**Aim of the task**
Locate each line of the material that contains "open", then return it.

##### Extracted data #####

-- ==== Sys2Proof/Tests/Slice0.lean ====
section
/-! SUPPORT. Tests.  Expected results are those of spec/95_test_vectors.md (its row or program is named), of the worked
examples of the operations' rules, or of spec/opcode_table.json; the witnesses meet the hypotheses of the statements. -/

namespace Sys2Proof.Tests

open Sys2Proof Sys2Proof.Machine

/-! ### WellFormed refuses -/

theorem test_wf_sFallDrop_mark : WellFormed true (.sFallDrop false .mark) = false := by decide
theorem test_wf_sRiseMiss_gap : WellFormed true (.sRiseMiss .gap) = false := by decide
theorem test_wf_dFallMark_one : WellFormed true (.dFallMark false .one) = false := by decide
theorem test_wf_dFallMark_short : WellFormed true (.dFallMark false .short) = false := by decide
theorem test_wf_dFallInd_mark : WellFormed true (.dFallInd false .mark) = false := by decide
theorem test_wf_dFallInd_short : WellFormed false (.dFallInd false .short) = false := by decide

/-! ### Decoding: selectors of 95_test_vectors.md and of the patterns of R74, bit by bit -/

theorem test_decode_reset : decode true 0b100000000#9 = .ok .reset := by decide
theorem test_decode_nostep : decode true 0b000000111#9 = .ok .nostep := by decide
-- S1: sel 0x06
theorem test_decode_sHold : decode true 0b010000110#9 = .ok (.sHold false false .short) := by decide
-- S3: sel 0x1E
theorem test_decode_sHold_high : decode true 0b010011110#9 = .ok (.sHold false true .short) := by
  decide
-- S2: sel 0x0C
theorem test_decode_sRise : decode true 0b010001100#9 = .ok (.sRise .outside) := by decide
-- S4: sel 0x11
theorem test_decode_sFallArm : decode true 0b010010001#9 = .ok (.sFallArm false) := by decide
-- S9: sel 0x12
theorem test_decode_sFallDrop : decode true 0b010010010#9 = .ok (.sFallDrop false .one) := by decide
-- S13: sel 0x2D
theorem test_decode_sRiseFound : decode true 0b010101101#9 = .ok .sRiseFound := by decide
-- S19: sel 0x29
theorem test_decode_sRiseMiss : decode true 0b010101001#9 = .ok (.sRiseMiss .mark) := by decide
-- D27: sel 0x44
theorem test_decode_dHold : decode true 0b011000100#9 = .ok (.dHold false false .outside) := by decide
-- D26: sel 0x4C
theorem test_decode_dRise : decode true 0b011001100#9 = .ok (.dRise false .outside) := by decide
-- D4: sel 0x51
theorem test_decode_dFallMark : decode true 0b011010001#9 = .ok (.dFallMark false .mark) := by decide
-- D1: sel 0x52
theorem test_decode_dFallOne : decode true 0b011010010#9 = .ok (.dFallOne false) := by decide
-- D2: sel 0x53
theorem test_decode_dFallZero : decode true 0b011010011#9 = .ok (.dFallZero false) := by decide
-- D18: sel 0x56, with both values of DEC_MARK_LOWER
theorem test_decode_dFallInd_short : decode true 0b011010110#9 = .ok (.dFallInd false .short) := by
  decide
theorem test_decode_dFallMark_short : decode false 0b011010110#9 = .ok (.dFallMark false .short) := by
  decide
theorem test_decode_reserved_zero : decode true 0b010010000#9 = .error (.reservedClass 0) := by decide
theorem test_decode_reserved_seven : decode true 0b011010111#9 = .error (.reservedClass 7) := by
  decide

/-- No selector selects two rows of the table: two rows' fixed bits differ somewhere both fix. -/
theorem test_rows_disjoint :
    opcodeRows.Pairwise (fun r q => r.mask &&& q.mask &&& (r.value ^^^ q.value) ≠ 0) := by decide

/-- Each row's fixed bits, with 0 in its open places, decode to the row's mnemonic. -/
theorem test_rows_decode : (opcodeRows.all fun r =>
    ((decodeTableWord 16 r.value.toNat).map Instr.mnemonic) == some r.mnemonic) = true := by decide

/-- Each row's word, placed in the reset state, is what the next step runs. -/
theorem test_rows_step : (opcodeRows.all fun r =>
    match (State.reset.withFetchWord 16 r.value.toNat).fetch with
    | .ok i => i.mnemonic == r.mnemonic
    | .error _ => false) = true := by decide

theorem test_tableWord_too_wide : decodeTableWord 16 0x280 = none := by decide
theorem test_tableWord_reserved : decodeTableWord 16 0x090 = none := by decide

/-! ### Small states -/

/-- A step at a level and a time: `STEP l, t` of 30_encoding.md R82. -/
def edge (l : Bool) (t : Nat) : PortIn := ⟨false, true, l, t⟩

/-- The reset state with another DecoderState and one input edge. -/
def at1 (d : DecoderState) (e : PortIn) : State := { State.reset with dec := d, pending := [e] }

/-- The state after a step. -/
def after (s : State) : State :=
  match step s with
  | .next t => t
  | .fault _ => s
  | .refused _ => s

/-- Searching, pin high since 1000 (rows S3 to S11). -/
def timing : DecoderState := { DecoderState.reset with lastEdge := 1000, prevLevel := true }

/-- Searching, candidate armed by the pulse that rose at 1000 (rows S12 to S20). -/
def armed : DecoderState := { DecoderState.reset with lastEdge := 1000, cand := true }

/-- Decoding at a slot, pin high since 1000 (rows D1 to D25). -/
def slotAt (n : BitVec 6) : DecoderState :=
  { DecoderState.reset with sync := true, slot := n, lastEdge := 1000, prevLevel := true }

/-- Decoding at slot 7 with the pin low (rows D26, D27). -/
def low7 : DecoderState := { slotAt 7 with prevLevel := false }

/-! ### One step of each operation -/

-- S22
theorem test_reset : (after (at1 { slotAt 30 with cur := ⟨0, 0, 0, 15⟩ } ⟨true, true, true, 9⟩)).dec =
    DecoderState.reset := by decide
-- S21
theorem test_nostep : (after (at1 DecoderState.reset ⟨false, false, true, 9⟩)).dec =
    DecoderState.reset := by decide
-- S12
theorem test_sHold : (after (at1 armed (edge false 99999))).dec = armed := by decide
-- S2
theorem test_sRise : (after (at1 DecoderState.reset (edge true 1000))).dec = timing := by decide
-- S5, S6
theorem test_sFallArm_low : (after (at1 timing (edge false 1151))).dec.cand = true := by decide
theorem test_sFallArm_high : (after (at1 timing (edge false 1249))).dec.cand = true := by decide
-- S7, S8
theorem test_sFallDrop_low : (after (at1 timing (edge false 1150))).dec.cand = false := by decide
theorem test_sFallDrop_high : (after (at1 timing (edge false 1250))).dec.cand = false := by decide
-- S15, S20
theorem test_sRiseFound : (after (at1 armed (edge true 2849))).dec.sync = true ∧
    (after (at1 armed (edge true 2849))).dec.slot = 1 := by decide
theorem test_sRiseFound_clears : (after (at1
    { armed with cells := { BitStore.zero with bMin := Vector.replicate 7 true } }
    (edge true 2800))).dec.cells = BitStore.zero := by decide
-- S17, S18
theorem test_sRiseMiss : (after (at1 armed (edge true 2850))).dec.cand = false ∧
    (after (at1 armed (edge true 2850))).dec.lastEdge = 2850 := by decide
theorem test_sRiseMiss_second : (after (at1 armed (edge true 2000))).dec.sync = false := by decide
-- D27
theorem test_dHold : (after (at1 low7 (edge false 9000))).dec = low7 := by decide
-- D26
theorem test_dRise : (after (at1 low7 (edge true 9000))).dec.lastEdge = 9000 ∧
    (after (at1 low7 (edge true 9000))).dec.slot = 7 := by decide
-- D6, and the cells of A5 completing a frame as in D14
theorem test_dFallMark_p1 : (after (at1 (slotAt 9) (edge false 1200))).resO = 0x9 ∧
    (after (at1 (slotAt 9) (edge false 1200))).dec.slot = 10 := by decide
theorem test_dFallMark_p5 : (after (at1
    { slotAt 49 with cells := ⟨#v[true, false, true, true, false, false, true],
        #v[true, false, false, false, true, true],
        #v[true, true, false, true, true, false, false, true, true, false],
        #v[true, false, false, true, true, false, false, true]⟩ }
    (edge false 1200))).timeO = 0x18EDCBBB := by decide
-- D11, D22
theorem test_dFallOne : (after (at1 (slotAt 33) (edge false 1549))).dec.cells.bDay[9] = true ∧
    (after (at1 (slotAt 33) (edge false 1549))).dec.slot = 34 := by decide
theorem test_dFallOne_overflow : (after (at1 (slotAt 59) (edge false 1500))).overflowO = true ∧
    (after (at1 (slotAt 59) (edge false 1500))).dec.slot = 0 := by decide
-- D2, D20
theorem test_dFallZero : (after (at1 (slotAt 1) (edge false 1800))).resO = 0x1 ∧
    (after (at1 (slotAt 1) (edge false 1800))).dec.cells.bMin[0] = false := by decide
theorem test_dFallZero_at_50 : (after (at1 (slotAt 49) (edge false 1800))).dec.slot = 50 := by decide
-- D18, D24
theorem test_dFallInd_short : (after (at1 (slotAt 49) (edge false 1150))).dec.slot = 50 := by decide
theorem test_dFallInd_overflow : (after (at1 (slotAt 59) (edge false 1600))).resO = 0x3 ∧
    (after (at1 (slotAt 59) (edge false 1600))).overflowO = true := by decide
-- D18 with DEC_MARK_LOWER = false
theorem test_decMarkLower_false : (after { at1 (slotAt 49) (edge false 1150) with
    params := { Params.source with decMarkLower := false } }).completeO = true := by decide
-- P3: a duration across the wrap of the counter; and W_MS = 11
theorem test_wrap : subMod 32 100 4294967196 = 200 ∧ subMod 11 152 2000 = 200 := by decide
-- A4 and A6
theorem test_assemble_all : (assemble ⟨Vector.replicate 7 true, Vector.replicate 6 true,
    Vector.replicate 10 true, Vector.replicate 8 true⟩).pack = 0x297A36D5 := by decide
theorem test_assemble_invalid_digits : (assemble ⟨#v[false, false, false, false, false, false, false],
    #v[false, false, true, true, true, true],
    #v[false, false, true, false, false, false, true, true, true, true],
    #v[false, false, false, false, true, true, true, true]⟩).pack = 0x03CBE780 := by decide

#####

**Task answer**
open Sys2Proof Sys2Proof.Machine
/-- Each row's fixed bits, with 0 in its open places, decode to the row's mnemonic. -/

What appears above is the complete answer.